This exquisitely measured film is about a family of three sisters and a brother. It's about intimacy, love and infidelity.
The youngest sister Lien (played by the director's partner Tran Nu Yen), lives with her brother Hai (Ngo Quang Hai), and she has a playful, wistfully incestuous relationship with him. She works in the cafe run by her oldest sister Suong whose photographer husband has intimate affairs elsewhere. Suong herself has a strange silent affair going with another man. The third sister has doubts about her husband's fidelity when he goes to Saigon on family business.
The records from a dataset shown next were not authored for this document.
-- ==== Sys2Proof/Laws/PerInstr.lean ====
section
/-!
SUPPORT. Statements about every command as syntax, one lemma a constructor.

Framing: the header of a well-formed command announces exactly the length of its payload (30_encoding.md R63, R69).
-/

namespace Sys2Proof.Laws.Framing

open Sys2Proof.Machine

/-- The payload length that the encoded header gives is the length of the encoded payload. -/
def Statement (i : Instr) : Prop :=
  i.WellFormed → payloadLength (encodeHeader i) = (encodePayload i).length

theorem opcode_of_or (hdr low : Header) (h : low.extractLsb' 28 4 = 0) : hdrOpc (hdr ||| low) = hdrOpc hdr := by
  unfold hdrOpc
  ext i hi
  have := congrArg (fun v => v.getLsbD i) h
  simp only [BitVec.getLsbD_extractLsb', hi, decide_true, Bool.true_and] at this
  simp [BitVec.getElem_extractLsb', this]

theorem setup (nn kk : Byte) (key : Vector Byte 64) : Statement (.setup nn kk key) := by
  intro _
  have ho : hdrOpc (encodeHeader (.setup nn kk key)) = 1 := by
    unfold encodeHeader
    rw [opcode_of_or, opcode_of_or]
    · decide
    · ext i hi
      simp only [BitVec.getElem_extractLsb', BitVec.getLsbD_shiftLeft, BitVec.getLsbD_setWidth]
      rw [BitVec.getLsbD_of_ge _ _ (by omega)]
      simp
    · ext i hi
      simp only [BitVec.getElem_extractLsb', BitVec.getLsbD_setWidth]
      rw [BitVec.getLsbD_of_ge _ _ (by omega)]
      simp
  simp [payloadLength, ho, encodePayload]

theorem append (data : List Byte) : Statement (.append data) := by
  intro hwf
  have hlen : data.length ≤ 65535 := by simpa [Instr.WellFormed, Instr.wellFormed] using hwf
  have ho : hdrOpc (encodeHeader (.append data)) = 2 := by
    unfold encodeHeader
    rw [opcode_of_or]
    · decide
    · ext i hi
      simp only [BitVec.getElem_extractLsb', BitVec.getLsbD_setWidth]
      rw [BitVec.getLsbD_of_ge _ _ (by omega)]
      simp
  have hb : hdrB (encodeHeader (.append data)) = BitVec.ofNat 16 data.length := by
    unfold hdrB encodeHeader
    ext i hi
    have hz : (0x20000000 : Header).getLsbD i = false := by
      revert hi; revert i; decide
    rw [BitVec.getElem_extractLsb', Nat.zero_add, BitVec.getLsbD_or, hz, BitVec.getLsbD_setWidth,
      ← BitVec.getLsbD_eq_getElem]
    simp
    omega
  simp only [payloadLength, ho, hb, encodePayload]
  simp
  omega

theorem finalize : Statement .finalize := by intro _; decide

theorem compress (h : HashState) (block : Block) (t0 t1 : Word) (last : Bool) :
    Statement (.compress h block t0 t1 last) := by
  intro _
  have ho : hdrOpc (encodeHeader (.compress h block t0 t1 last)) = 4 := by
    cases last <;> simp only [encodeHeader] <;> decide
  simp [payloadLength, ho, encodePayload]

theorem setctr (t0 t1 : Word) : Statement (.setctr t0 t1) := by
  intro _
  have ho : hdrOpc (encodeHeader (.setctr t0 t1)) = 5 := by
    simp only [encodeHeader]
    decide
  simp [payloadLength, ho, encodePayload]

theorem status : Statement .status := by intro _; decide

end Sys2Proof.Laws.Framing
end

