@[simp] theorem respond_h (code : RespCode) (payload : List Byte) : (respond code payload s).h = s.h := rfl
@[simp] theorem respond_t0 (code : RespCode) (payload : List Byte) : (respond code payload s).t0 = s.t0 := rfl
@[simp] theorem respond_t1 (code : RespCode) (payload : List Byte) : (respond code payload s).t1 = s.t1 := rfl
@[simp] theorem respond_b (code : RespCode) (payload : List Byte) : (respond code payload s).b = s.b := rfl
@[simp] theorem respond_c (code : RespCode) (payload : List Byte) : (respond code payload s).c = s.c := rfl
@[simp] theorem respond_nn (code : RespCode) (payload : List Byte) : (respond code payload s).nn = s.nn := rfl
@[simp] theorem respond_kk (code : RespCode) (payload : List Byte) : (respond code payload s).kk = s.kk := rfl
@[simp] theorem respond_phase (code : RespCode) (payload : List Byte) : (respond code payload s).phase = s.phase := rfl
@[simp] theorem respond_misuseSeen (code : RespCode) (payload : List Byte) : (respond code payload s).misuseSeen = s.misuseSeen := rfl
@[simp] theorem respond_configSeen (code : RespCode) (payload : List Byte) : (respond code payload s).configSeen = s.configSeen := rfl
@[simp] theorem respond_badcmdSeen (code : RespCode) (payload : List Byte) : (respond code payload s).badcmdSeen = s.badcmdSeen := rfl
@[simp] theorem respond_inbox (code : RespCode) (payload : List Byte) : (respond code payload s).inbox = s.inbox := rfl
@[simp] theorem respond_outbox (code : RespCode) (payload : List Byte) : (respond code payload s).outbox = s.outbox ++ [⟨code, payload⟩] := rfl
@[simp] theorem respond_freeDraws (code : RespCode) (payload : List Byte) : (respond code payload s).freeDraws = s.freeDraws := rfl

@[simp] theorem setPhase_h (p : Phase) : (setPhase p s).h = s.h := rfl
@[simp] theorem setPhase_t0 (p : Phase) : (setPhase p s).t0 = s.t0 := rfl
@[simp] theorem setPhase_t1 (p : Phase) : (setPhase p s).t1 = s.t1 := rfl
@[simp] theorem setPhase_b (p : Phase) : (setPhase p s).b = s.b := rfl
@[simp] theorem setPhase_c (p : Phase) : (setPhase p s).c = s.c := rfl
@[simp] theorem setPhase_nn (p : Phase) : (setPhase p s).nn = s.nn := rfl
@[simp] theorem setPhase_kk (p : Phase) : (setPhase p s).kk = s.kk := rfl
@[simp] theorem setPhase_phase (p : Phase) : (setPhase p s).phase = p := rfl
@[simp] theorem setPhase_misuseSeen (p : Phase) : (setPhase p s).misuseSeen = s.misuseSeen := rfl
@[simp] theorem setPhase_configSeen (p : Phase) : (setPhase p s).configSeen = s.configSeen := rfl
@[simp] theorem setPhase_badcmdSeen (p : Phase) : (setPhase p s).badcmdSeen = s.badcmdSeen := rfl
@[simp] theorem setPhase_inbox (p : Phase) : (setPhase p s).inbox = s.inbox := rfl
@[simp] theorem setPhase_outbox (p : Phase) : (setPhase p s).outbox = s.outbox := rfl
@[simp] theorem setPhase_freeDraws (p : Phase) : (setPhase p s).freeDraws = s.freeDraws := rfl

@[simp] theorem ctrAdd_h (n : Word) : (ctrAdd n s).h = s.h := rfl
@[simp] theorem ctrAdd_t0 (n : Word) : (ctrAdd n s).t0 = s.t0 + n := rfl
@[simp] theorem ctrAdd_t1 (n : Word) : (ctrAdd n s).t1 = if s.t0 + n < n then s.t1 + 1 else s.t1 := rfl
@[simp] theorem ctrAdd_b (n : Word) : (ctrAdd n s).b = s.b := rfl
@[simp] theorem ctrAdd_c (n : Word) : (ctrAdd n s).c = s.c := rfl
@[simp] theorem ctrAdd_nn (n : Word) : (ctrAdd n s).nn = s.nn := rfl
@[simp] theorem ctrAdd_kk (n : Word) : (ctrAdd n s).kk = s.kk := rfl
@[simp] theorem ctrAdd_phase (n : Word) : (ctrAdd n s).phase = s.phase := rfl
@[simp] theorem ctrAdd_misuseSeen (n : Word) : (ctrAdd n s).misuseSeen = s.misuseSeen := rfl
@[simp] theorem ctrAdd_configSeen (n : Word) : (ctrAdd n s).configSeen = s.configSeen := rfl
@[simp] theorem ctrAdd_badcmdSeen (n : Word) : (ctrAdd n s).badcmdSeen = s.badcmdSeen := rfl
@[simp] theorem ctrAdd_inbox (n : Word) : (ctrAdd n s).inbox = s.inbox := rfl
@[simp] theorem ctrAdd_outbox (n : Word) : (ctrAdd n s).outbox = s.outbox := rfl
@[simp] theorem ctrAdd_freeDraws (n : Word) : (ctrAdd n s).freeDraws = s.freeDraws := rfl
This is a film more about moments and theme than plot. For sheer beauty of frame and scene it's hard to go past The Vertical Ray of the Sun. The composition is exquisite in terms of colour, design and framing, the thematic use of water blends into each moment. You know that every single detail has been overseen by an aesthetic master. This is not a Hollywood action movie, the distance from that particular genre is great. But at the same time within his own time, within his aesthetics Tran portrays in intimate detail personal aspirations and doubts in an insidiously affecting way.
It's hard to walk out of The Vertical Ray of the Sun unaffected by this riff on family and love.
Comments from David Stratton:
Exquisitely photographed film and a refreshing change after Tran's violent Cyclo, this story of three sisters explores universal themes of love and sibling rivalry.